Figure 9: The concentration grid for Suspended Solids (SS).

The concentration grid for Hardness (H) contaminant is shown in Figure 10. The result indicate that only water from Cooling Tower and Drinking can be re-used in the refinery which gives a total saving of fresh water source of 210 m3/h if H is considered as the only contaminant, which is 32.3% of the total fresh water use. This contradicts the value shown by the pinch graphical analysis. Possibly due to the presence of four processes (Ion Exchangers, SWS Desalter, FCC SWS, and caustic treating) that has equal concentration ranges of 20 ppm to 100 ppm.

pollution-and-effects-concentration-grid

Figure 10: The concentration grid for Hardness (H).

Furthermore, the concentration grid for Chemical Oxygen Demand (COD) contaminant is shown in Figure 11. The result indicate that water from three processes namely; Cooling Tower, Ion Exchangers, and Drinking can be re-used in the refinery which gives a total saving of fresh water source of 490 m3/h if COD is considered as the only contaminant as shown by the pinch graphical analysis.

pollution-and-effects-Oxygen-Demand

Figure 11: The concentration grid for Chemical Oxygen Demand (COD).

The concentration grid for Free Hydrocarbons (FH) contaminant is shown in Figure 12. The result indicate that only water from Drinking can be re-used in the refinery which gives a total saving of fresh water source of 60 m3/h if FH is considered as the only contaminant, which is 9.2% of the total fresh water use. This contradicts the value shown by the pinch graphical analysis. Possibly due to the fact that all the processes have equal input concentration ranges of 0 ppm.

pollution-and-effects-Free-Hydrocarbons

Figure 12: The concentration grid for Free Hydrocarbons (FH).

Therefore, the pinch analysis for a single contaminant should be used only in the situation where all the processes have different concentration ranges. Otherwise equal concentration ranges should be eliminated before carrying out the analysis.
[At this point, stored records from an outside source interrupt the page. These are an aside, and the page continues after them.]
-- ==== Sys2Proof/Machine/State.lean ====
section
/-! DEFINITION. The state, plain data (spec 10_state.md rules R20 to R39), what a step can stop with, and the
power-on state (R37; 70_reset_and_hazards.md rule R250). -/

namespace Sys2Proof.Machine

/-- An element-addressed storage space (20_memory.md R50, R52, R53): the history arenas and the overlay
buffers, as (key, value) pairs, keys strictly rising, no value equal to what an unlisted element reads as,
0.0 (its power-on value, R37). The hardware has no byte-addressed memory (R50). -/
abbrev Memory := List (Nat × F)

/-- What an unlisted element reads as: its power-on value (R37). -/
def Memory.unlisted : F := Const.zero

/-- The canonical form: keys strictly rising and above `low`, and no listed value the unlisted one. -/
def Memory.wfFrom (low : Nat) : Memory → Bool
  | []          => true
  | (k, v) :: m => decide (low ≤ k) && v != Memory.unlisted && Memory.wfFrom (k + 1) m

/-- The canonical form. -/
def Memory.wf (m : Memory) : Bool := Memory.wfFrom 0 m

/-- Every listed key is below `bound`. -/
def Memory.below (bound : Nat) (m : Memory) : Bool := m.all fun cell => decide (cell.1 < bound)

/-- The per-channel control registers (R22). -/
structure Chan where
  note      : Word
  scale     : Word
  bank      : Word
  lock      : Bool
  qlock     : Bool
  q         : F
  nudge     : F
  shift     : F
  morph     : F
  fadeNote  : Word
  fadeScale : Word
  level     : F
deriving DecidableEq, Repr

/-- The per-channel defaults, power-on and `RESET` column of R37. -/
def Chan.default : Chan where
  note := 0
  scale := 0
  bank := 0
  lock := false
  qlock := false
  q := Const.zero
  nudge := Const.one
  shift := Const.one
  morph := Const.zero
  fadeNote := 0
  fadeScale := 0
  level := Const.one

/-- The block-local buffers (00_scope.md R13; 10_state.md R33): the resampled block `RS[s]`, the quantized
block `XQ[s]`, the engine's input `XIN[ch]`, the filter outputs `YP[ch]`, `YT[ch]`, the folded streams
`FOLD[s]`. They are empty between commands (log entry 10). -/
structure Block where
  rs   : Vector (List F) NC
  xq   : Vector (List Int) NC
  xin  : Vector (List Int) NC
  yp   : Vector (List F) NC
  yt   : Vector (List F) NC
  fold : Vector (List F) NC
deriving DecidableEq, Repr

/-- The buffers outside a fired block. -/
def Block.empty : Block where
  rs := Vector.replicate NC []
  xq := Vector.replicate NC []
  xin := Vector.replicate NC []
  yp := Vector.replicate NC []
  yt := Vector.replicate NC []
  fold := Vector.replicate NC []

/-- The state of the block (R20), the words of the transaction being run (30_encoding.md R70), and the model's
own fields `host`, `probe`, `draws` and `params` (log entries 1, 2, 3, 7). -/
structure State where
  /-- the input: the transactions the host is going to issue, the next one first (log entry 1) -/
  host : List Txn
  /-- no part of the hardware: an engine operation the model is asked to run by itself, in its encoding space; no
  transaction sets it (log entry 2) -/
  probe : Option (Space × Word)
  /-- the data word of the transaction being run (R70) -/
  wdata : Word
  /-- the result word of the last transaction (R70) -/
  rdata : Word
  /-- `G.ALGSEL` (R21) -/
  algsel : BitVec 2
  /-- `G.GLIDE` (R21) -/
  glide : Bool
  /-- `G.FSCALE` (R21) -/
  fscale : F
  /-- `G.QGLOBAL` (R21), read by no rule of the core -/
  qglobal : F
  /-- `G.HOSTRATE` (R21) -/
  hostrate : Word
  /-- `G.INCH` (R21) -/
  inch : Word
  /-- `G.OUTMODE` (R21) -/
  outmode : BitVec 2
  /-- `FLAGS.ALG_CHANGED` (R25) -/
  algChanged : Bool
  /-- `FLAGS.USCALE_CHANGED` (R25) -/
  uscaleChanged : Bool
  /-- `CLIP` (R24) -/
  clip : Bool
  /-- `FIRED` (R24) -/
  fired : Bool
  /-- `INDROP[s]` (R24) -/
  indrop : Vector Bool NC
  /-- `OUTVALID[s]` (R24) -/
  outvalid : Vector Bool NC
  /-- `C[ch]` (R22) -/
  chan : Vector Chan NC
  /-- `ENV[ch]` (R26) -/
  env : Vector F NC
  /-- `PITCH[ch]` (R26) -/
  pitch : Vector F NC
  /-- `CHLEVEL[ch]` (R26) -/
  chlevel : Vector F NC
  /-- `INLANE[k]` (R27) -/
  inlane : Vector F 18
  /-- `OUTLANE[s]` (R27) -/
  outlane : Vector F NC
  /-- `HA` (R28), at the composite key of R52 -/
  ha : Memory
  /-- `HB` (R28), at the composite key of R52 -/
  hb : Memory
  /-- `PREVBANK[ch]` (R29) -/
  prevbank : Vector Word NC
  /-- `US_STAGE` (R30), at the flat index of R53 -/
  usStage : Memory
  /-- `US_ACTIVE` (R30), at the flat index of R53 -/
  usActive : Memory
  /-- `INBUF[s]` (R31) -/
  inbuf : Vector (List F) NC
  /-- `OUTBUF[s]` (R31) -/
  outbuf : Vector (List F) NC
  /-- `INSRC[s]` (R32) -/
  insrc : Vector SrcState NC
  /-- `OUTSRC[s]` (R32) -/
  outsrc : Vector SrcState NC
  /-- `OUT[ch][i]` (R33) -/
  out : Vector (List F) NC
  /-- the block-local buffers (R33; log entry 10) -/
  blk : Block
  /-- the counter free values are drawn with (log entry 7) -/
  draws : Nat
  /-- the parameters the model is given as its argument (R34; log entry 3); no step changes it -/
  params : ParamSet
deriving DecidableEq, Repr

/-- The parameters of a state (R34). -/
def State.P (s : State) : Params := s.params.params

/-- Why a step stops with a fault. There is no way: "The block raises no exception, takes no trap and never
stops" (60_exceptions.md R230), so the type is empty (log entry 4). -/
inductive Fault
deriving DecidableEq, Repr

/-- Why a step is refused. -/
inductive Refusal
  /-- Raised by no meaning: the constructor stands for an instruction the model would give no meaning, and every
  instruction has one. Safe. -/
  | notModelled (mnemonic : String)
deriving DecidableEq, Repr

/-- The outcome of a step or of an instruction. -/
abbrev Result := Host.Outcome State Fault Refusal

/-- The power-on state with a parameter set fitted: the "power-on value" column of R37. `HOSTRATE` is a U32 whose
power-on value is `FS_INT`, which R8 bounds only from below: for an `FS_INT` of 2^32 or more, which no U32 holds, the
register's low 32 bits of it are the model's choice (DESIGN CHOICE, log entry 3). -/
def State.powerOn (p : ParamSet) : State where
  host := []
  probe := none
  wdata := 0
  rdata := 0
  algsel := 0
  glide := false
  fscale := Const.one
  qglobal := Const.zero
  hostrate := BitVec.ofNat 32 p.params.fsInt
  inch := 0
  outmode := 0
  algChanged := false
  uscaleChanged := false
  clip := false
  fired := false
  indrop := Vector.replicate NC false
  outvalid := Vector.replicate NC false
  chan := Vector.replicate NC Chan.default
  env := Vector.replicate NC Const.zero
  pitch := Vector.replicate NC Const.zero
  chlevel := Vector.replicate NC Const.zero
  inlane := Vector.replicate 18 Const.zero
  outlane := Vector.replicate NC Const.zero
  ha := []
  hb := []
  prevbank := Vector.replicate NC 0
  usStage := []
  usActive := []
  inbuf := Vector.replicate NC []
  outbuf := Vector.replicate NC []
  insrc := Vector.replicate NC p.params.src.init
  outsrc := Vector.replicate NC p.params.src.init
  out := Vector.replicate NC (List.replicate p.params.block Const.zero)
  blk := Block.empty
  draws := 0
  params := p

/-- The machine right after power-on (R250), the product's parameters fitted. -/
def State.reset : State := State.powerOn .product

end Sys2Proof.Machine
end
Based on the above analysis of single contaminant, the amount of fresh water can be reduced by re-using 365 m3/h (56%) if SS was considered as the only contaminant, in the refinery water supply, by 210 m3/h (32.3%) if H was considered as the only contaminant, by 490 m3/h (75.4%) if COD was considered as the only contaminant, and by 60 m3/h (9.2%) if FH was considered as the only contaminant.

Conclusion

In this paper, an optimum design of water reuse network for Kaduna refinery by considering suspended solid (SS), hardness (H), chemical oxygen demand (COD) and Free Hydrocarbons (FH) wastewater contaminants was achieved. The analysis of the feasibilities of reuse and recycling for water and wastewater minimization in the water network of the refinery was also carried out. The result indicate that there are possibilities of reduction of fresh water use of 365 m3/h, 430 m3/h, 490 m3/h, and 534 m3/h if SS, H, COD, and FH are considered as the single-contaminant in the refinery water supply, respectively. This will leads to 56%, 66%, 75.4%, and 82% reduction of the total fresh water use if SS, H, COD, and FH are considered as the singlecontaminant in the refinery water supply, respectively. However, these results were further analysed by using the concentration grid of each contaminant. The values obtained for SS and COD agree with the result obtained from WPT analysis, but give the values of 210 m3/h and 60 m3/h, which correspond to the reduction of 32.3% and 9.2% for H and FH respectively.